The memory word address is read from index register 3. The address is
in canonical form.

The %assign/ar/d variation reads the delay from an integer register that
is given by the <delayx> value. This should not be 3 or the <bit> index,
of course, since these registers contain the word address and the value.

The %assign/ar/e variation uses the information in the thread
event control registers to determine when to perform the assign.
%evctl is used to set the event control information.

* %assign/av <array-label>, <delay>, <bit> (XXXX Old definition)
* %assign/av/d <array-label>, <delayx>, <bit> (XXXX Old definition)
* %assign/av/e <array-label>, <bit> (XXXX Old definition)

The %assign/av instruction assigns a vector value to a word in the
labeled array. The <delay> is the delay in simulation time to the
assignment (0 for non-blocking assignment) and the <bit> is the base
of the vector to write.

The width of the vector is retrieved from index register 0.

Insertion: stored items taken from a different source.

-- ==== Sys2Proof/Machine/Recovery.lean ====
section
/-! DEFINITION. Module reset, leadership, service pairs, attestation, sparing and lifetime records (R14, R15, R28-R30, R428, R429,
R443-R448). -/

namespace Sys2Proof.Machine

-- Module reset

/-- Images that verify and are not too old, by 8 times the kind plus the die (R428). -/
def State.imagesRun (s : State) (images : List (Nat × Nat × Bool)) : List (Nat × Nat × Bool) :=
  images.filter fun x => x.2.2 && decide (s.minVer.get 0 (x.1 / 8) ≤ x.2.1)

/-- A die's service pair works: it has an image, and every image of it runs (R428, R446). -/
def pairWorks (all ok : List (Nat × Nat × Bool)) (d : Nat) : Bool :=
  (all.any fun x => x.1 % 8 == d) && all.all fun x => x.1 % 8 != d || ok.contains x

/-- Cores of the dies with fewer than 192 working physical cores (R15): of those that left the factory working, all 200 on a die that is
not listed, the ones retired in the field are gone (R14). -/
def absentCores (spares : List Nat) (lost : Tab Nat) : Tab Bool :=
  (List.range 8).flatMap fun d => if spares.getD d 200 - lost.get 0 d < 192 then (List.range 192).map fun j => (192 * d + j, true) else []

/-- Module reset (R14, R15, R446): the sparing map is fixed, what cannot be reset stays, and the fault output is asserted if no pair
works. `spares` is the number of each die's physical cores that its fuses give as working; an image is 8 times its kind plus its die, its version, and
whether its signatures verify. -/
def execModuleReset (spares : List Nat) (images : List (Nat × Nat × Bool)) (s : State) : Out :=
  let ok := s.imagesRun images
  let pairs : Tab PairSt := (List.range 8).map fun d => (d, { working := pairWorks images ok d })
  let t : State := { State.reset with
    absent := absentCores spares s.lost
    lost := s.lost
    nv := s.nv, shutdowns := s.shutdowns, minVer := s.minVer, revoked := s.revoked, lanesUp := s.lanesUp
    images := ok, pairs := pairs, faultOut := pairs.all fun x => !x.2.working }
  .next (t.count 0x0A28 (images.length - ok.length))

-- Leadership (R445, R446)

/-- LEAD with a term and a leader. -/
def leadWord (term die : Nat) : Word := BitVec.ofNat 64 (term * 2 ^ 32 + 8 + die % 8)

/-- A pair can lead. -/
def State.pairUp (s : State) (d : Nat) : Bool := let x := s.pairs.get {} d; x.working && !x.failed

/-- A pair holds a new term: FENCE follows at every agent (R445). -/
def State.takeLead (s : State) (term die : Nat) : State :=
  ({ s with lead := leadWord term die, fence := term }.modPair die fun x => { x with term := term }).wake

/-- After 100 µs per die number, a pair claims if no pair leads; otherwise it follows (R446). -/
def execLeaderBootClaim (die : Nat) (s : State) : Out :=
  if 8 ≤ die ∨ !s.pairUp die ∨ s.now < 100000 * die then .next s
  else if s.lead = 0 then .next (s.takeLead 1 die)
  else .next (s.modPair die fun x => { x with term := s.term })

/-- Dies whose pair can claim, in ring order after the leader (R445). -/
def State.ring (s : State) : List Nat :=
  ((List.range 7).map fun j => (s.lead.toNat % 8 + j + 1) % 8).filter fun d => s.pairUp d && !s.absent.get false (192 * d)

/-- A pair claims leadership once HBEAT is too old for its distance; one whose view of LEAD is old reads it and follows (R445). -/
def execLeaderTakeoverClaim (die : Nat) (s : State) : Out :=
  if 8 ≤ die ∨ !s.pairUp die then .next s
  else if (s.pairs.get {} die).term < s.term then .next (s.modPair die fun x => { x with term := s.term })
  else match s.ring.findIdx? (· == die) with
    | some j =>
      if Word.bit s.lead 3 ∧ s.hbeat ≠ 0 ∧ s.hbeat + 10000000 + j * 2000000 ≤ s.now then
        .next ((s.takeLead (s.term + 1) die).count (0x0A00 + 4 * die + 3) 1)
      else .next s
    | none => .next s

/-- A pair commits a checkpoint (R444). -/
def execLockstepCheckpoint (die : Nat) (s : State) : Out :=
  .next (if die < 8 then s.modPair die fun x => { x with diverged := 0 } else s)

/-- A pair diverges: it reruns from its checkpoint, and a second time in one interval it fails (R444), which is reported (R443). -/
def execLockstepDivergence (die : Nat) (s : State) : Out :=
  if 8 ≤ die ∨ !s.pairUp die then .next s
  else
    let n := 0x0A00 + 4 * die
    let s := s.count n 1
    if (s.pairs.get {} die).diverged = 0 then .next ((s.count (n + 1) 1).modPair die fun x => { x with diverged := 1 })
    else .next (((s.count (n + 2) 1).modPair die fun x => { x with failed := true, diverged := 2 }).portReport)

/-- Firmware answers a nonce with a report: the counts of divergences and reruns, the minimum versions, the revoked key slots, and
signatures (R429, log entry 17). -/
def execAttestationReport (nonce : Nat) (s : State) : Out :=
  let sum := fun (o : Nat) => ((List.range 8).map fun d => s.nv.get 0 (0x0A00 + 4 * d + o)).sum
  let slots := (List.range 4).map fun j => if s.revoked.get false j then 1 else 0
  .next { s with reports := s.reports ++ [[nonce, sum 0, sum 1] ++ s.minVer.map (·.2) ++ slots ++ [Config.signature s.free]], free := s.free + 1 }

-- Power and temperature

/-- Clock steps of the cores and the HAs (R23, R28). -/
def execThrottle (coreStep haStep : Nat) (s : State) : Out := .next { s with coreStep := coreStep, haStep := haStep }

/-- A die at its shutdown threshold stops the module, which records it (R29). -/
def execThermalShutdown (die : Nat) (s : State) : Out := .next { s with stopped := true, shutdowns := s.shutdowns ++ [die] }

/-- A sample of a die's temperature, in °C (R448). -/
def execThermalSample (die temp : Nat) (s : State) : Out :=
  .next (if die < 8 then s.count (0x1000 + 64 * die + min 63 (temp / 2)) 1 else s)

/-- A window's lowest core supply, in mV below nominal (R448). -/
def execDroopWindow (die mv : Nat) (s : State) : Out :=
  .next (if die < 8 then s.count (0x1200 + 64 * die + min 63 (mv / 5)) 1 else s)

-- Errors and spares

/-- A correctable error is corrected and counted by its structure (R443, R448). -/
def execCorrectedError (die struct : Nat) (s : State) : Out :=
  .next (if die < 8 ∧ struct < 256 then s.count (256 * die + struct) 1 else s)

/-- Uncorrectable data marks its granule, in memory, counted by its channel, or in a scratchpad or register pool, at its place in the core's
window (R211, R443, R448). -/
def execPoisonCreate (addr : Nat) (s : State) : Out :=
  .next (if addr < 2 ^ 40 then (s.setBad true (s.place (.hbm addr))).count (0x0800 + haOf addr) 1
    else match windowLoc (addr - 0xF00000000000) false (.ld 8) 8 with
      | some x => if addr < 0xF00000000000 then s else s.setBad true x
      | none => s)

/-- A core fails: it is retired, and the node that holds it is executed again elsewhere (R447). -/
def execCoreFieldFailure (core : Nat) (s : State) : Out :=
  if 1536 ≤ core ∨ s.retired.contains core then .next s
  else
    let t := { s with retired := s.retired ++ [core], lost := s.lost.set (dieOf core) (s.lost.get 0 (dieOf core) + 1) }
    let held := (s.teams.find? core).map (·.key)
    let saved := (s.saved.find? fun x => x.core == core).map (·.team.key)
    .next ([held, saved].foldl (fun (s : State) k => match k with | some k => s.reExecute k | none => s) t).wake

/-- A failed HBM channel is reported; its spare takes over at the next reset (R447). -/
def execHbmChannelFailure (agent : Nat) (s : State) : Out :=
  .next (if agent < 512 ∧ !s.chanFail.contains agent then { s with chanFail := s.chanFail ++ [agent] }.portReport else s)

/-- A port retrains on its seven good lanes (R447). -/
def execLinkLaneFailure (port : Nat) (s : State) : Out :=
  .next (if port < 8 then { s with lanesUp := s.lanesUp.set port 7 } else s)

end Sys2Proof.Machine
end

The base of a part select is retrieved from index register 1.

The address of the word in the memory is from index register 3. The
address is canonical form.

The %assign/av/d variation reads the delay from an integer register that
is given by the <delayx> value. This should not be 0, 1 or 3, of course,
since these registers contain the vector width, base part select and
word address.

The %assign/av/e variation uses the information in the thread
event control registers to determine when to perform the assign.
%evctl is used to set the event control information.

* %assign/v0 <var-label>, <delay>, <bit> (XXXX Old description)
* %assign/v0/d <var-label>, <delayx>, <bit> (XXXX Old description
* %assign/v0/e <var-label>, <bit> (XXXX Old description)

The %assign/v0 instruction is a vector version of non-blocking
assignment. The <delay> is the number of clock ticks in the future
where the assignment should be schedule, and the <bit> is the base of
the vector to be assigned to the destination. The vector width is in
index register 0.

The %assign/v0/d variation gets the delay instead from an integer
register that is given by the <delayx> value. This should not be 0, of
course, because integer 0 is taken with the vector width.

The %assign/v0/e variation uses the information in the thread
event control registers to determine when to perform the assign.
%evctl is used to set the event control information.

The <var-label> references a .var object that can receive non-blocking
assignments. For blocking assignments, see %set/v.

* %assign/v0/x1 <var-label>, <delay>, <bit>
* %assign/v0/x1/d <var-label>, <delayx>, <bit>
* %assign/v0/x1/e <var-label>, <bit>

This is similar to the %assign/v0 instruction, but adds the index-1
index register with the canonical index of the destination where the
vector is to be written. This allows for part writes into the vector.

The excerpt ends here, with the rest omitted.